Private jet owners can breathe a sigh of relief, at least for now, as the Senate has tabled the comprehensive aviation-funding bill that would have increased taxes paid on fuel for business jet flights. Proponents of the bill could not gather the necessary number of votes to end the debate on the floor of the Senate and move it forward to an actual vote. Sixty votes were needed to move it forward but it received only 49.
Presidential candidates Sen. Hillary Clinton, D-N.Y., Barack Obama, D-Ill. and John McCain, R-Ariz. were among the nine Senators who abstained from voting. Their votes, along with the others who were absent, would not have been enough to obtain another result. Voting on the measure was, with the exception of Sen. Harry Reid, D-Nev., divided along party lines with Democrats in favor of moving the bill to a vote, and Republicans opposed.
In addition to sweeping reforms of FAA funding and operation—considered vital in light of the nation’s increasingly decrepit air traffic control system—one of the purposes of the bill was to place a higher burden on private jets and away from the languishing commercial carriers. The bill looked to be going forward last week when a majority of Senators had overcome a major stumbling block by agreeing in principle to raise the private jet fuel tax from 21.8 cents per gallon to 36 cents per gallon.

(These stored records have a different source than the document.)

/-! ## Completion of a transfer -/

@[simp] theorem State.finish_params (p : Progress) (n : Nat) (e : ErrCode) : (s.finish p n e).params = s.params := rfl
@[simp] theorem State.finish_ieDone (p : Progress) (n : Nat) (e : ErrCode) : (s.finish p n e).ieDone = s.ieDone := rfl
@[simp] theorem State.finish_ieErr (p : Progress) (n : Nat) (e : ErrCode) : (s.finish p n e).ieErr = s.ieErr := rfl
@[simp] theorem State.finish_done (p : Progress) (n : Nat) (e : ErrCode) : (s.finish p n e).done = true := rfl
@[simp] theorem State.finish_sat (p : Progress) (n : Nat) (e : ErrCode) : (s.finish p n e).sat = s.settledSat p.sats := rfl
@[simp] theorem State.finish_ovr (p : Progress) (n : Nat) (e : ErrCode) : (s.finish p n e).ovr = s.ovr := rfl
@[simp] theorem State.finish_pvalid (p : Progress) (n : Nat) (e : ErrCode) : (s.finish p n e).pvalid = s.pvalid := rfl
@[simp] theorem State.finish_err (p : Progress) (n : Nat) (e : ErrCode) : (s.finish p n e).err = e.code := rfl
@[simp] theorem State.finish_profileCfg (p : Progress) (n : Nat) (e : ErrCode) : (s.finish p n e).profileCfg = s.profileCfg := rfl
@[simp] theorem State.finish_profile (p : Progress) (n : Nat) (e : ErrCode) : (s.finish p n e).profile = s.profile := rfl
@[simp] theorem State.finish_group (p : Progress) (n : Nat) (e : ErrCode) : (s.finish p n e).group = s.group := rfl
@[simp] theorem State.finish_src (p : Progress) (n : Nat) (e : ErrCode) : (s.finish p n e).src = s.src := rfl
@[simp] theorem State.finish_dst (p : Progress) (n : Nat) (e : ErrCode) : (s.finish p n e).dst = s.dst := rfl
@[simp] theorem State.finish_count (p : Progress) (n : Nat) (e : ErrCode) : (s.finish p n e).count = s.count := rfl
@[simp] theorem State.finish_pad (p : Progress) (n : Nat) (e : ErrCode) : (s.finish p n e).pad = s.pad := rfl
@[simp] theorem State.finish_outlen (p : Progress) (n : Nat) (e : ErrCode) : (s.finish p n e).outlen = BitVec.ofNat 32 n := rfl
@[simp] theorem State.finish_satcnt (p : Progress) (n : Nat) (e : ErrCode) : (s.finish p n e).satcnt = s.settledSatcnt p.sats := rfl
@[simp] theorem State.finish_din (p : Progress) (n : Nat) (e : ErrCode) : (s.finish p n e).din = s.din := rfl
@[simp] theorem State.finish_dout (p : Progress) (n : Nat) (e : ErrCode) : (s.finish p n e).dout = s.dout := rfl
@[simp] theorem State.finish_phase (p : Progress) (n : Nat) (e : ErrCode) : (s.finish p n e).phase = .idle := rfl
@[simp] theorem State.finish_cmd (p : Progress) (n : Nat) (e : ErrCode) : (s.finish p n e).cmd = s.cmd := rfl
@[simp] theorem State.finish_abortReq (p : Progress) (n : Nat) (e : ErrCode) : (s.finish p n e).abortReq = false := rfl
@[simp] theorem State.finish_mem (p : Progress) (n : Nat) (e : ErrCode) : (s.finish p n e).mem = p.mem := rfl
@[simp] theorem State.finish_pending (p : Progress) (n : Nat) (e : ErrCode) : (s.finish p n e).pending = s.pending := rfl
@[simp] theorem State.finish_replies (p : Progress) (n : Nat) (e : ErrCode) : (s.finish p n e).replies = s.replies := rfl
@[simp] theorem State.finish_hazard (p : Progress) (n : Nat) (e : ErrCode) : (s.finish p n e).hazard = Hazard.clear := rfl
@[simp] theorem State.finish_draws (p : Progress) (n : Nat) (e : ErrCode) : (s.finish p n e).draws = s.draws := rfl

/-! ## CFG commit (41_profile.md R127) -/

@[simp] theorem State.commitProfile_params (c : ProfileCfg) : (s.commitProfile c).params = s.params := rfl
@[simp] theorem State.commitProfile_ieDone (c : ProfileCfg) : (s.commitProfile c).ieDone = s.ieDone := rfl
@[simp] theorem State.commitProfile_ieErr (c : ProfileCfg) : (s.commitProfile c).ieErr = s.ieErr := rfl
@[simp] theorem State.commitProfile_done (c : ProfileCfg) : (s.commitProfile c).done = s.done := rfl
@[simp] theorem State.commitProfile_sat (c : ProfileCfg) : (s.commitProfile c).sat = s.sat := rfl
@[simp] theorem State.commitProfile_ovr (c : ProfileCfg) : (s.commitProfile c).ovr = s.ovr := rfl
@[simp] theorem State.commitProfile_pvalid (c : ProfileCfg) : (s.commitProfile c).pvalid = true := rfl
@[simp] theorem State.commitProfile_err (c : ProfileCfg) : (s.commitProfile c).err = s.err := rfl
@[simp] theorem State.commitProfile_profileCfg (c : ProfileCfg) : (s.commitProfile c).profileCfg = s.profileCfg := rfl
@[simp] theorem State.commitProfile_profile (c : ProfileCfg) : (s.commitProfile c).profile = ⟨c.outbit, c.mant, c.quant, BitVec.ofNat 5 (c.outbit.toNat - 1 - c.mant.toNat)⟩ := rfl
@[simp] theorem State.commitProfile_group (c : ProfileCfg) : (s.commitProfile c).group = ⟨BitVec.ofNat 5 (inputUnits c.outbit.toNat), BitVec.ofNat 5 (outputSamples c.outbit.toNat)⟩ := rfl
@[simp] theorem State.commitProfile_src (c : ProfileCfg) : (s.commitProfile c).src = s.src := rfl
@[simp] theorem State.commitProfile_dst (c : ProfileCfg) : (s.commitProfile c).dst = s.dst := rfl
@[simp] theorem State.commitProfile_count (c : ProfileCfg) : (s.commitProfile c).count = s.count := rfl
@[simp] theorem State.commitProfile_pad (c : ProfileCfg) : (s.commitProfile c).pad = s.pad := rfl
@[simp] theorem State.commitProfile_outlen (c : ProfileCfg) : (s.commitProfile c).outlen = s.outlen := rfl
@[simp] theorem State.commitProfile_satcnt (c : ProfileCfg) : (s.commitProfile c).satcnt = s.satcnt := rfl
@[simp] theorem State.commitProfile_din (c : ProfileCfg) : (s.commitProfile c).din = s.din := rfl
@[simp] theorem State.commitProfile_dout (c : ProfileCfg) : (s.commitProfile c).dout = s.dout := rfl
@[simp] theorem State.commitProfile_phase (c : ProfileCfg) : (s.commitProfile c).phase = s.phase := rfl
@[simp] theorem State.commitProfile_cmd (c : ProfileCfg) : (s.commitProfile c).cmd = s.cmd := rfl
@[simp] theorem State.commitProfile_abortReq (c : ProfileCfg) : (s.commitProfile c).abortReq = s.abortReq := rfl
@[simp] theorem State.commitProfile_mem (c : ProfileCfg) : (s.commitProfile c).mem = s.mem := rfl
@[simp] theorem State.commitProfile_pending (c : ProfileCfg) : (s.commitProfile c).pending = s.pending := rfl
@[simp] theorem State.commitProfile_replies (c : ProfileCfg) : (s.commitProfile c).replies = s.replies := rfl
@[simp] theorem State.commitProfile_hazard (c : ProfileCfg) : (s.commitProfile c).hazard = s.hazard := rfl
@[simp] theorem State.commitProfile_draws (c : ProfileCfg) : (s.commitProfile c).draws = s.draws := rfl

/-! ## CFG failure (41_profile.md R128) -/

@[simp] theorem State.clearProfile_params : s.clearProfile.params = s.params := rfl
@[simp] theorem State.clearProfile_ieDone : s.clearProfile.ieDone = s.ieDone := rfl
@[simp] theorem State.clearProfile_ieErr : s.clearProfile.ieErr = s.ieErr := rfl
@[simp] theorem State.clearProfile_done : s.clearProfile.done = s.done := rfl
@[simp] theorem State.clearProfile_sat : s.clearProfile.sat = s.sat := rfl
@[simp] theorem State.clearProfile_ovr : s.clearProfile.ovr = s.ovr := rfl
@[simp] theorem State.clearProfile_pvalid : s.clearProfile.pvalid = false := rfl
@[simp] theorem State.clearProfile_err : s.clearProfile.err = s.err := rfl
@[simp] theorem State.clearProfile_profileCfg : s.clearProfile.profileCfg = s.profileCfg := rfl
@[simp] theorem State.clearProfile_profile : s.clearProfile.profile = ⟨0, 0, 0, 0⟩ := rfl
@[simp] theorem State.clearProfile_group : s.clearProfile.group = ⟨0, 0⟩ := rfl
@[simp] theorem State.clearProfile_src : s.clearProfile.src = s.src := rfl
@[simp] theorem State.clearProfile_dst : s.clearProfile.dst = s.dst := rfl
@[simp] theorem State.clearProfile_count : s.clearProfile.count = s.count := rfl
@[simp] theorem State.clearProfile_pad : s.clearProfile.pad = s.pad := rfl
@[simp] theorem State.clearProfile_outlen : s.clearProfile.outlen = s.outlen := rfl
@[simp] theorem State.clearProfile_satcnt : s.clearProfile.satcnt = s.satcnt := rfl
@[simp] theorem State.clearProfile_din : s.clearProfile.din = s.din := rfl
@[simp] theorem State.clearProfile_dout : s.clearProfile.dout = s.dout := rfl
@[simp] theorem State.clearProfile_phase : s.clearProfile.phase = s.phase := rfl
@[simp] theorem State.clearProfile_cmd : s.clearProfile.cmd = s.cmd := rfl
@[simp] theorem State.clearProfile_abortReq : s.clearProfile.abortReq = s.abortReq := rfl
@[simp] theorem State.clearProfile_mem : s.clearProfile.mem = s.mem := rfl
@[simp] theorem State.clearProfile_pending : s.clearProfile.pending = s.pending := rfl
@[simp] theorem State.clearProfile_replies : s.clearProfile.replies = s.replies := rfl
@[simp] theorem State.clearProfile_hazard : s.clearProfile.hazard = s.hazard := rfl
@[simp] theorem State.clearProfile_draws : s.clearProfile.draws = s.draws := rfl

In fact, the bill’s demise comes not from any major disagreement over the aviation issues it was meant to address, but from discord over various riders unrelated to FAA funding that had been attached. Among these were plans to divert $5 billion to pay for highway construction as well as an allowance for New York City to retain a portion of federal receipts for the city’s own capital projects.
With the bill apparently dead-on-arrival, it seems unlikely that any comprehensive aviation funding will be passed before a new president takes office next year. Until then, FAA funding will come from a temporary extension of existing taxes.